(Collection entries)
###
/-- Settles O20: the four sign extensions are the two general facts at N = 5, 6, 9 and 11. -/
theorem extensionsKeepTheValue : Obligations.ExtensionsKeepTheValue :=
  ⟨fun f => ⟨fun _ hk => getLsbD_signExtend_eq_min f hk, toInt_signExtend_word (by decide) f⟩,
    fun f => ⟨fun _ hk => getLsbD_signExtend_eq_min f hk, toInt_signExtend_word (by decide) f⟩,
    fun f => ⟨fun _ hk => getLsbD_signExtend_eq_min f hk, toInt_signExtend_word (by decide) f⟩,
    fun f => ⟨fun _ hk => getLsbD_signExtend_eq_min f hk, toInt_signExtend_word (by decide) f⟩,
    fun f => ⟨fun _ hk => getLsbD_zext8 f hk, toNat_zext8 f⟩⟩

end Sys2Proof.Machine
end

section
/-! PROOFS. What an instruction can do, said once for all twenty: every later fact about `exec` and `step` is read off
`ExecEffect`. -/

namespace Sys2Proof.Machine

/-- A read takes at most one code from the front of the input queue, and changes nothing else. -/
theorem memRead_drop (a : Word) (s : State) : ∃ k ≤ 1, (memRead a s).2 = s.setInq (s.inq.drop k) := by
  rcases memRead_state a s with h | ⟨-, code, rest, hq, h⟩
  · exact ⟨0, Nat.zero_le 1, h⟩
  · exact ⟨1, Nat.le_refl 1, by rw [h, hq]; rfl⟩

/-- Everything an instruction can do, each with the classes of instructions that can do it. `k` is the number of codes
that the instruction's reads have taken from the front of the input queue: at most two, LDI's pointer and data. -/
inductive ExecEffect (i : Instr) (s : State) : State → Prop
  | result (k : Nat) (dr : Reg) (v : Word) (hk : k ≤ 2) (hcc : i.setsCc = true) (hreg : i.writtenReg = some dr) :
      ExecEffect i s ((s.setInq (s.inq.drop k)).writeResult dr v)
  | jump (v : Word) (htransfer : i.isTransfer = true) : ExecEffect i s (s.setPc v)
  | linkJump (v : Word) (htransfer : i.isTransfer = true) (hreg : i.writtenReg = some linkReg) :
      ExecEffect i s (s.link.setPc v)
  | takeCode (code : Word) (rest : List Word) (hgetc : i.isGetc = true) (hreg : i.writtenReg = some 0)
      (hq : s.inq = code :: rest) : ExecEffect i s ((s.setInq rest).setReg 0 code)
  | wait (hgetc : i.isGetc = true) (hq : s.inq = []) : ExecEffect i s s.enterAwaitingInput
  | output (k : Nat) (v : Word) (hk : k ≤ 2) (hstore : i.isStore = true) :
      ExecEffect i s ((s.setInq (s.inq.drop k)).putOut v)
  | store (k : Nat) (a v : Word) (hk : k ≤ 2) (hstore : i.isStore = true) (ha : ¬ deviceAddress a) :
      ExecEffect i s ((s.setInq (s.inq.drop k)).setMem (s.mem.put a.toNat v))
  | fault (k : Nat) (reason : Fault) (hk : k ≤ 2) (hfault : i.canFault = true) (hlegal : reason.legal = true) :
      ExecEffect i s ((s.setInq (s.inq.drop k)).enterFault reason)

/-- The instruction completes with a next state, and that state is one of its effects. -/
abbrev HasEffect (i : Instr) (s : State) (o : Host.Outcome State Fault Refusal) : Prop :=
  ∃ t, o = .next t ∧ ExecEffect i s t

section
variable {i : Instr} {s : State}

/-- An instruction that computes its result from the registers. -/
theorem hasEffect_writeResult {dr : Reg} (v : Word) (hcc : i.setsCc = true) (hreg : i.writtenReg = some dr) :
    HasEffect i s (settle (.success (s.writeResult dr v))) :=
  ⟨_, rfl, .result 0 dr v (by decide) hcc hreg⟩
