/-- R360, R361, R363: every command ends, with exactly one RESP, its last record, that carries the
command's opcode and a status code of the table. -/
def Obligations.EveryCommandEndsWithOneResp : Prop :=
  ∀ (i : Instr) (s : State),
    ∃ (t : State) (recs : List Record) (st : Byte),
      exec i s = .next t ∧ t.trace = s.trace ++ recs ++ [.resp (opcode i) st] ∧
      (∀ r ∈ recs, isResp r = false) ∧ st.toNat ≤ 0x0A

/-- R364: a rejected command emits nothing but its RESP and changes nothing but the completion
bookkeeping, and, for ERR_CONFIG only, VALID, CFG_ERR and the design count. -/
def Obligations.RejectedCommandHasNoOtherEffect : Prop :=
  ∀ (i : Instr) (s t : State) (recs : List Record) (st : Byte),
    exec i s = .next t → t.trace = s.trace ++ recs ++ [.resp (opcode i) st] →
    0x01 ≤ st.toNat → st.toNat ≤ 0x09 →
      recs = [] ∧
      t = { s with
            flags := { s.flags with
              valid := t.flags.valid
              cfgErr := t.flags.cfgErr
              cmdErr := true
              lastStatus := if opcode i = 0x0E#8 then s.flags.lastStatus else st }
            cache := { s.cache with designCount := t.cache.designCount }
            trace := s.trace ++ [.resp (opcode i) st] } ∧
      (st ≠ 0x06#8 →
        t.flags.valid = s.flags.valid ∧ t.flags.cfgErr = s.flags.cfgErr ∧ t.cache = s.cache)

/-- R109, R320: SET_SAMPLE_RATE with a set reserved ARG bit consumes its payload word and is rejected with
ERR_BAD_ARG, whatever the rate. -/
def Obligations.SetSampleRateReservedBitsRejected : Prop :=
  ∀ (resv : BitVec 24) (rate : Word) (rest : List Word) (s : State), resv ≠ 0 →
    decode ((0x02#8 ++ resv) :: rate :: rest) = .ok (.setSampleRate resv rate, rest) ∧
    exec (.setSampleRate resv rate) s = .next (endRejected 0x02#8 0x02#8 s)

/-- R54: the first column of the reset table, at the default parameters. -/
def Obligations.ResetValuesAreTheFirstColumn : Prop :=
  State.reset.flags = { valid := false, cfgErr := false, tsRegress := false, cmdErr := false, lastStatus := 0#8 } ∧
  State.reset.rate = { sampleRate := 0#32, sps := 0#32, half := 0#32, quarter := 0#32 } ∧
  State.reset.filter = { h := [], ntaps := 0#32, dI := [], dQ := [] } ∧
  State.reset.cache = { entries := [], designCount := 0#32 } ∧
  State.reset.power = { acc := 0#32, cnt := 0#32, win := 0#32, last := 0#32 } ∧
  State.reset.agc = { env := List.replicate 32 0#32, widx := 0#32, gainLast := 0x3F800000#32 } ∧
  State.reset.loop = { phi := 0#32, omega := 0#32, lock := 0#32, bwCur := 1#2, omegaMax := 0#32 } ∧
  State.reset.timing =
    { gPrev := ⟨0#32, 0#32⟩, tau := 0#32, kind := .mid, mid := ⟨0#32, 0#32⟩, yPrev := ⟨0#32, 0#32⟩ } ∧
  State.reset.dibitCount = 0#32 ∧
  State.reset.registry = { consumers := [.asm], framerGen := 0#32 } ∧
  State.reset.asm =
    { buf := List.replicate 300 0#8, fill := 0#32, part := 0#8, pcnt := 0#2, buffersCompleted := 0#32 } ∧
  State.reset.listeners = { bufListeners := [], evtEn := false, evtId := 0#8, msgEn := false, msgId := 0#8 } ∧
  State.reset.currentTime = 0#64

/-- R390, R395: with the reset line low a step puts every field of S at the first column of R54, keeps
the parameters and the trace, accepts no whole command and emits nothing. That a step with the line low is
the reset, and the line stays low, is the model's choice (assumption log 6). -/
def Obligations.HeldResetTakesFirstColumn : Prop :=
  ∀ s : State, s.rst = .asserted →
    ∃ t, step s = .next t ∧
      t = { State.resetWith s.params with rst := .asserted, cmd := t.cmd, trace := s.trace } ∧
      (∀ i rest, decode s.cmd = .ok (i, rest) → t.cmd = s.cmd)

/-- R391: on release a core whose initial rate is valid and whose designer succeeds is configured, and
one whose initial rate is not valid or whose designer fails is left invalid with CFG_ERR; no record is
emitted and neither the last status nor CMD_ERR is written. That the release is a step of its own is the
model's choice (assumption log 6). -/
def Obligations.ResetReleaseRunsInitialConfiguration : Prop :=
  ∀ (P : Config.Params) (cmd : List Word) (trace : List Record), paramsOk P = true →
    let s : State := { State.resetWith P with cmd := cmd, trace := trace }
    let failed (n : Word) : State :=
      { s with phase := .running
               flags := { s.flags with cfgErr := true }
               cache := { s.cache with designCount := n } }
    step s = .next
      (if rateValid P P.initialRate = true then
         match design P P.initialRate with
         | none => failed 1#32
         | some v =>
           if v ≠ [] ∧ v.length ≤ P.maxTaps.toNat ∧ v.all isFinite = true then
             { configured P.initialRate v { entries := [(P.initialRate, v)], designCount := 1#32 } s with
               phase := .running }
           else failed 1#32
       else failed 0#32)
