-- ==== Sys2Proof/Laws/Cache.lean ====
section
/-! SUPPORT. The filter cache: what a store does to every rate, and that entries keep their rates
strictly rising. -/

namespace Sys2Proof.Machine

@[simp] theorem cacheFind_cacheInsert_self (rate : Word) (v : List F32) (es : List (Word × List F32)) :
    cacheFind rate (cacheInsert rate v es) = some v := by
  induction es with
  | nil => simp [cacheInsert, cacheFind]
  | cons e es ih =>
    obtain ⟨r, w⟩ := e
    simp only [cacheInsert]
    split
    · simp [cacheFind]
    · split
      · simp [cacheFind]
      · next h => simp [cacheFind, h, ih]

theorem cacheFind_cacheInsert_of_ne {rate r : Word} (h : r ≠ rate) (v : List F32)
    (es : List (Word × List F32)) :
    cacheFind r (cacheInsert rate v es) = cacheFind r es := by
  induction es with
  | nil => simp [cacheInsert, cacheFind, h.symm]
  | cons e es ih =>
    obtain ⟨q, w⟩ := e
    simp only [cacheInsert]
    split
    · simp [cacheFind, h.symm]
    · split
      · next hq => subst hq; simp [cacheFind, h.symm]
      · simp [cacheFind, ih]

theorem mem_cacheInsert {e : Word × List F32} {rate : Word} {v : List F32}
    {es : List (Word × List F32)} (h : e ∈ cacheInsert rate v es) : e = (rate, v) ∨ e ∈ es := by
  induction es with
  | nil => simpa [cacheInsert] using h
  | cons q es ih =>
    obtain ⟨r, w⟩ := q
    simp only [cacheInsert] at h
    split at h
    · simpa using h
    · split at h
      · rcases List.mem_cons.1 h with h | h
        · exact .inl h
        · exact .inr (List.mem_cons_of_mem _ h)
      · rcases List.mem_cons.1 h with h | h
        · exact .inr (by simp [h])
        · exact (ih h).imp_right (List.mem_cons_of_mem _)

theorem cacheInsert_sorted {rate : Word} {v : List F32} {es : List (Word × List F32)}
    (h : (es.map Prod.fst).Pairwise (· < ·)) :
    ((cacheInsert rate v es).map Prod.fst).Pairwise (· < ·) := by
  induction es with
  | nil => simp [cacheInsert]
  | cons e es ih =>
    obtain ⟨r, w⟩ := e
    simp only [List.map_cons, List.pairwise_cons] at h
    simp only [cacheInsert]
    split
    · next hlt =>
      simp only [List.map_cons, List.pairwise_cons]
      refine ⟨?_, h⟩
      intro x hx
      rcases List.mem_cons.1 hx with rfl | hx
      · exact hlt
      · exact BitVec.lt_trans hlt (h.1 x hx)
    · split
      · next heq => subst heq; simpa using h
      · next hlt hne =>
        simp only [List.map_cons, List.pairwise_cons]
        refine ⟨?_, ih h.2⟩
        intro x hx
        obtain ⟨e, he, rfl⟩ := List.mem_map.1 hx
        rcases mem_cacheInsert he with rfl | he
        · simp only [BitVec.lt_def] at *
          have : r.toNat ≠ rate.toNat := fun h => hne (BitVec.eq_of_toNat_eq h)
          omega
        · exact h.1 _ (List.mem_map_of_mem he)

/-- All FilterFor can do (rule R150): a hit changes nothing; a miss counts one DESIGN call, and stores
and answers a good design or answers none. -/
theorem filterFor_cases (P : Config.Params) (rate : Word) (c : CacheState) :
    (∃ v, cacheFind rate c.entries = some v ∧ filterFor P rate c = (c, some v)) ∨
    (∃ v, cacheFind rate c.entries = none ∧ design P rate = some v ∧ designOk P v = true ∧
      filterFor P rate c =
        ({ entries := cacheInsert rate v c.entries, designCount := c.designCount + 1 }, some v)) ∨
    (cacheFind rate c.entries = none ∧ (∀ v, design P rate = some v → designOk P v = false) ∧
      filterFor P rate c = ({ c with designCount := c.designCount + 1 }, none)) := by
  cases hf : cacheFind rate c.entries with
  | some v => exact .inl ⟨v, rfl, by simp [filterFor, hf]⟩
  | none =>
    cases hd : design P rate with
    | none => exact .inr (.inr ⟨rfl, by simp, by simp [filterFor, hf, hd]⟩)
    | some v =>
      cases ho : designOk P v with
      | true => exact .inr (.inl ⟨v, rfl, rfl, ho, by simp [filterFor, hf, hd, ho]⟩)
      | false => exact .inr (.inr ⟨rfl, by simpa using ho, by simp [filterFor, hf, hd, ho]⟩)

end Sys2Proof.Machine
end

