/-- Settles O3: the words read are an encoding, as long as its first word says. -/
theorem commandLengthFromFirstWord : Obligations.CommandLengthFromFirstWord := by
  unfold Obligations.CommandLengthFromFirstWord
  intro w ws i rest h
  have hr := reads_of_decode h
  have hlen : (w :: ws).length - rest.length = 1 + payloadWords w := by
    have := hr.length
    simp only [List.length_cons]
    omega
  constructor
  · rw [hlen, payloadWords_eq]
    split_ifs <;> rfl
  · have henc : (w :: ws).length - rest.length = (encode i).length := by
      rw [hr.words, List.length_append, Nat.add_sub_cancel]
    rw [henc, hr.words, List.drop_left]

/-- Settles O4: without a command word nothing is read, and with one only its payload can be missing. -/
theorem decoderWaitsOnlyForMissingWords : Obligations.DecoderWaitsOnlyForMissingWords := by
  unfold Obligations.DecoderWaitsOnlyForMissingWords
  intro ws
  cases ws with
  | nil => exact ⟨fun _ => .inl rfl, fun _ => ⟨_, rfl⟩⟩
  | cons w ws =>
    rw [decode_cons_error_iff, payloadWords_eq]
    constructor
    · exact fun hshort => .inr ⟨w, ws, rfl, hshort⟩
    · rintro (hnil | ⟨_, _, hcons, hshort⟩)
      · cases hnil
      · cases hcons
        exact hshort

/-- Words that spell a well-formed command decode to it, with nothing left. -/
theorem decode_of_encode_eq {i : Instr} {ws : List Word} (hw : i.wf = true) (h : encode i = ws) :
    decode ws = .ok (i, []) := by
  rw [← h, ← List.append_nil (encode i)]
  exact decode_encode hw []

/-- Settles O5: the encoder spells the ten commands with the ten words of the vectors. -/
theorem writtenWordsDecode : Obligations.WrittenWordsDecode :=
  ⟨decode_of_encode_eq rfl (by decide), decode_of_encode_eq rfl (by decide),
    decode_of_encode_eq rfl (by decide), decode_of_encode_eq rfl (by decide),
    decode_of_encode_eq rfl (by decide), decode_of_encode_eq rfl (by decide),
    decode_of_encode_eq rfl (by decide), decode_of_encode_eq rfl (by decide),
    decode_of_encode_eq rfl (by decide), decode_of_encode_eq rfl (by decide)⟩

end Sys2Proof
end

section
/-! PROOFS. How a command ends: with one RESP record, its last (rules R120, R360, R361, R363), and rejected
for a set reserved bit of SET_SAMPLE_RATE or an illegal opcode (rules R108, R109). -/

namespace Sys2Proof.Machine

open Sys2Proof.Safety

/-- Settles O8: the frame of every command grows the trace by records that are no RESP, and `finish` adds
the one RESP. -/
theorem everyCommandEndsWithOneResp : Obligations.EveryCommandEndsWithOneResp := by
  unfold Obligations.EveryCommandEndsWithOneResp
  intro i s
  obtain ⟨st, u, he, hframe⟩ := exec_frame i s
  obtain ⟨recs, htrace, hresp⟩ := hframe.trace
  exact ⟨finish (opcode i) st u, recs, statusCode st, he, by rw [finish_trace, htrace], hresp,
    statusCode_le st⟩

/-- Settles O10: the payload word belongs to the encoding whatever the reserved bits are, and the
reserved-bit check comes before the rate is looked at. -/
theorem setSampleRateReservedBitsRejected : Obligations.SetSampleRateReservedBitsRejected := by
  unfold Obligations.SetSampleRateReservedBitsRejected
  intro resv rate rest s hresv
  constructor
  · exact decode_encode (i := .setSampleRate resv rate) rfl rest
  · exact (whenReservedZero_of_ne hresv _ _ _).trans (reject_eq (by decide) rfl s)

/-- Settles O24: the word is the whole encoding of the illegal command, which is rejected; READ_REG, the
one command that keeps the last status, is not among the opcodes from 0x10 on. -/
theorem illegalOpcodeRejected : Obligations.IllegalOpcodeRejected := by
  unfold Obligations.IllegalOpcodeRejected
  intro op arg rest s hop
  have hne : op ≠ opReadReg := by
    rintro rfl
    exact absurd hop (by decide)
  constructor
  · exact decode_encode (i := .illegal op arg) (decide_eq_true hop) rest
  · exact reject_eq hne rfl s

end Sys2Proof.Machine
end

section
/-! PROOFS. The filter is a convolution: what its delay lines hold, and the sums read off them (rules R146,
R147, R153). -/

namespace Sys2Proof.Machine

open Sys2Proof.Safety

/-! ## Per-sample stages -/

/-- A stage's output at an index is that of the one sample there, from the state the samples before it
leave. -/
theorem runStage_snd_getElem {σ α β : Type} (f : σ → α → σ × β) (st : σ) (xs : List α) (n : Nat)
    (hn : n < (runStage f st xs).2.length) (hx : n < xs.length) :
    (runStage f st xs).2[n] = (f (runStage f st (xs.take n)).1 xs[n]).2 := by
  induction xs generalizing st n with
  | nil => cases hx
  | cons x xs ih =>
    cases n with
    | zero => rfl
    | succ n => exact ih (f st x).1 n _ (Nat.lt_of_succ_lt_succ hx)

/-! ## Delay lines -/

/-- A cleared delay line of `n` samples after the samples `xs` of one rail. -/
def delayLine (n : Nat) (xs : List F32) : List F32 :=
  xs.foldl (fun d x => delayPush n x d) (List.replicate n posZero)

theorem delayLine_concat (n : Nat) (xs : List F32) (x : F32) :
    delayLine n (xs ++ [x]) = delayPush n x (delayLine n xs) := by
  simp [delayLine]

/-- Of the `n` newest samples after a push, those before it are the newest of the old line. -/
theorem take_delayPush (n : Nat) (x : F32) (d : List F32) :
    (delayPush n x d).take n = (x :: d.take n).take n := by
  cases n <;> simp [delayPush, List.take_take]

/-- The newest samples first, then the zeros of the cleared line. -/
theorem take_delayLine (n : Nat) (xs : List F32) :
    (delayLine n xs).take n = (xs.reverse ++ List.replicate n posZero).take n := by
  induction xs using List.reverseRecOn with
  | nil => rfl
  | append_singleton xs x ih =>
    rw [delayLine_concat, take_delayPush, ih, List.reverse_concat]
    cases n <;> simp [List.take_take]

/-- Each rail's line takes in that rail of the samples, and the coefficients stay. -/
theorem firSamples_eq (fs : FilterState) (xs : List Cplx) :
    (firBlock fs xs).1 =
      { fs with
        dI := (xs.map Cplx.re).foldl (fun d x => delayPush fs.ntaps.toNat x d) fs.dI
        dQ := (xs.map Cplx.im).foldl (fun d x => delayPush fs.ntaps.toNat x d) fs.dQ } := by
  induction xs generalizing fs with
  | nil => rfl
  | cons x xs ih => exact ih (firSample fs x).1

theorem firBlock_installFilter {h : List F32} (hlen : h.length < 2 ^ 32) (xs : List Cplx) :
    (firBlock (installFilter h) xs).1 =
      { installFilter h with
        dI := delayLine h.length (xs.map Cplx.re), dQ := delayLine h.length (xs.map Cplx.im) } := by
  rw [firSamples_eq, installFilter_ntaps hlen]
  rfl

/-! ## The sum over a delay line -/

/-- The sum reads the `n` newest samples of a line only. -/
theorem firSum_eq_zip_take (h d : List F32) :
    firSum h.length h d =
      (List.zip h (d.take h.length)).foldl (fun y hd => fAdd y (fMul hd.1 hd.2)) posZero := by
  rw [firSum, List.zip, List.take_zipWith, List.take_length]

/-- Coefficient `k` meets the sample `k` before the newest one, or a zero if there is none. -/
theorem zip_take_delayLine (h x : List F32) {n : Nat} (hn : n < x.length) :
    List.zip h ((delayLine h.length (x.take (n + 1))).take h.length) =
      (List.range h.length).map fun k =>
        (h.getD k posZero, if k ≤ n then x.getD (n - k) posZero else posZero) := by
  rw [take_delayLine]
  have hseen : (x.take (n + 1)).reverse.length = n + 1 := by simp; omega
  refine List.ext_getElem (by simp) fun k hk _ => ?_
  have hkh : k < h.length := by simp at hk; omega
  simp only [List.getElem_zip, List.getElem_map, List.getElem_range, List.getElem_take,
    List.getD_eq_getElem h _ hkh, Prod.mk.injEq, true_and]
  split
  · next hkn =>
    rw [List.getElem_append_left (by omega), List.getD_eq_getElem x _ (by omega)]
    simp only [List.getElem_reverse, List.getElem_take, List.length_take]
    congr 1
    omega
  · rw [List.getElem_append_right (by omega), List.getElem_replicate]

theorem firSum_delayLine (h x : List F32) {n : Nat} (hn : n < x.length) :
    firSum h.length h (delayLine h.length (x.take (n + 1))) = convolution h x n := by
  rw [firSum_eq_zip_take, zip_take_delayLine h x hn, List.foldl_map]
  rfl

/-- One sample into the lines that the first `n` samples leave. -/
theorem firSum_delayPush (h x : List F32) {n : Nat} (hn : n < x.length) :
    firSum h.length h (delayPush h.length x[n] (delayLine h.length (x.take n))) = convolution h x n := by
  rw [← delayLine_concat, ← List.take_succ_eq_append_getElem hn, firSum_delayLine h x hn]

/-- Settles O47: before each output the two delay lines hold their rails' samples so far, so the sum over
them after the push is the convolution sum. -/
theorem filterOutputIsConvolution : Obligations.FilterOutputIsConvolution := by
  unfold Obligations.FilterOutputIsConvolution
  intro h xs hlen
  refine List.ext_getElem (by simp [firBlock]) fun n hout hn => ?_
  have hx : n < xs.length := by simpa using hn
  have hrail (part : Cplx → F32) :
      firSum h.length h (delayPush h.length (part xs[n]) (delayLine h.length ((xs.take n).map part))) =
        convolution h (xs.map part) n := by
    rw [← firSum_delayPush h (xs.map part) (by simpa using hx), List.getElem_map, List.map_take]
  calc (firBlock (installFilter h) xs).2[n]
      = (firSample (firBlock (installFilter h) (xs.take n)).1 xs[n]).2 :=
        runStage_snd_getElem firSample _ xs n hout hx
    _ = ⟨convolution h (xs.map Cplx.re) n, convolution h (xs.map Cplx.im) n⟩ := by
        rw [firBlock_installFilter hlen, ← hrail, ← hrail]
        simp only [firSample, installFilter_ntaps hlen]
        rfl
    _ = _ := by rw [List.getElem_map, List.getElem_range]

end Sys2Proof.Machine
end

section
/-! PROOFS. SET_SAMPLE_RATE of a rate that is not cached (rules R150, R321, R323). -/

namespace Sys2Proof.Machine

open Sys2Proof.Safety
###
### Exercise directions:
Return exactly the lines above from the line that has "have hlen : (w" through the line that has "nothing left. -/", inclusive, and nothing else.

### Written reply:
  have hlen : (w :: ws).length - rest.length = 1 + payloadWords w := by
    have := hr.length
    simp only [List.length_cons]
    omega
  constructor
  · rw [hlen, payloadWords_eq]
    split_ifs <;> rfl
  · have henc : (w :: ws).length - rest.length = (encode i).length := by
      rw [hr.words, List.length_append, Nat.add_sub_cancel]
    rw [henc, hr.words, List.drop_left]

/-- Settles O4: without a command word nothing is read, and with one only its payload can be missing. -/
theorem decoderWaitsOnlyForMissingWords : Obligations.DecoderWaitsOnlyForMissingWords := by
  unfold Obligations.DecoderWaitsOnlyForMissingWords
  intro ws
  cases ws with
  | nil => exact ⟨fun _ => .inl rfl, fun _ => ⟨_, rfl⟩⟩
  | cons w ws =>
    rw [decode_cons_error_iff, payloadWords_eq]
    constructor
    · exact fun hshort => .inr ⟨w, ws, rfl, hshort⟩
    · rintro (hnil | ⟨_, _, hcons, hshort⟩)
      · cases hnil
      · cases hcons
        exact hshort

/-- Words that spell a well-formed command decode to it, with nothing left. -/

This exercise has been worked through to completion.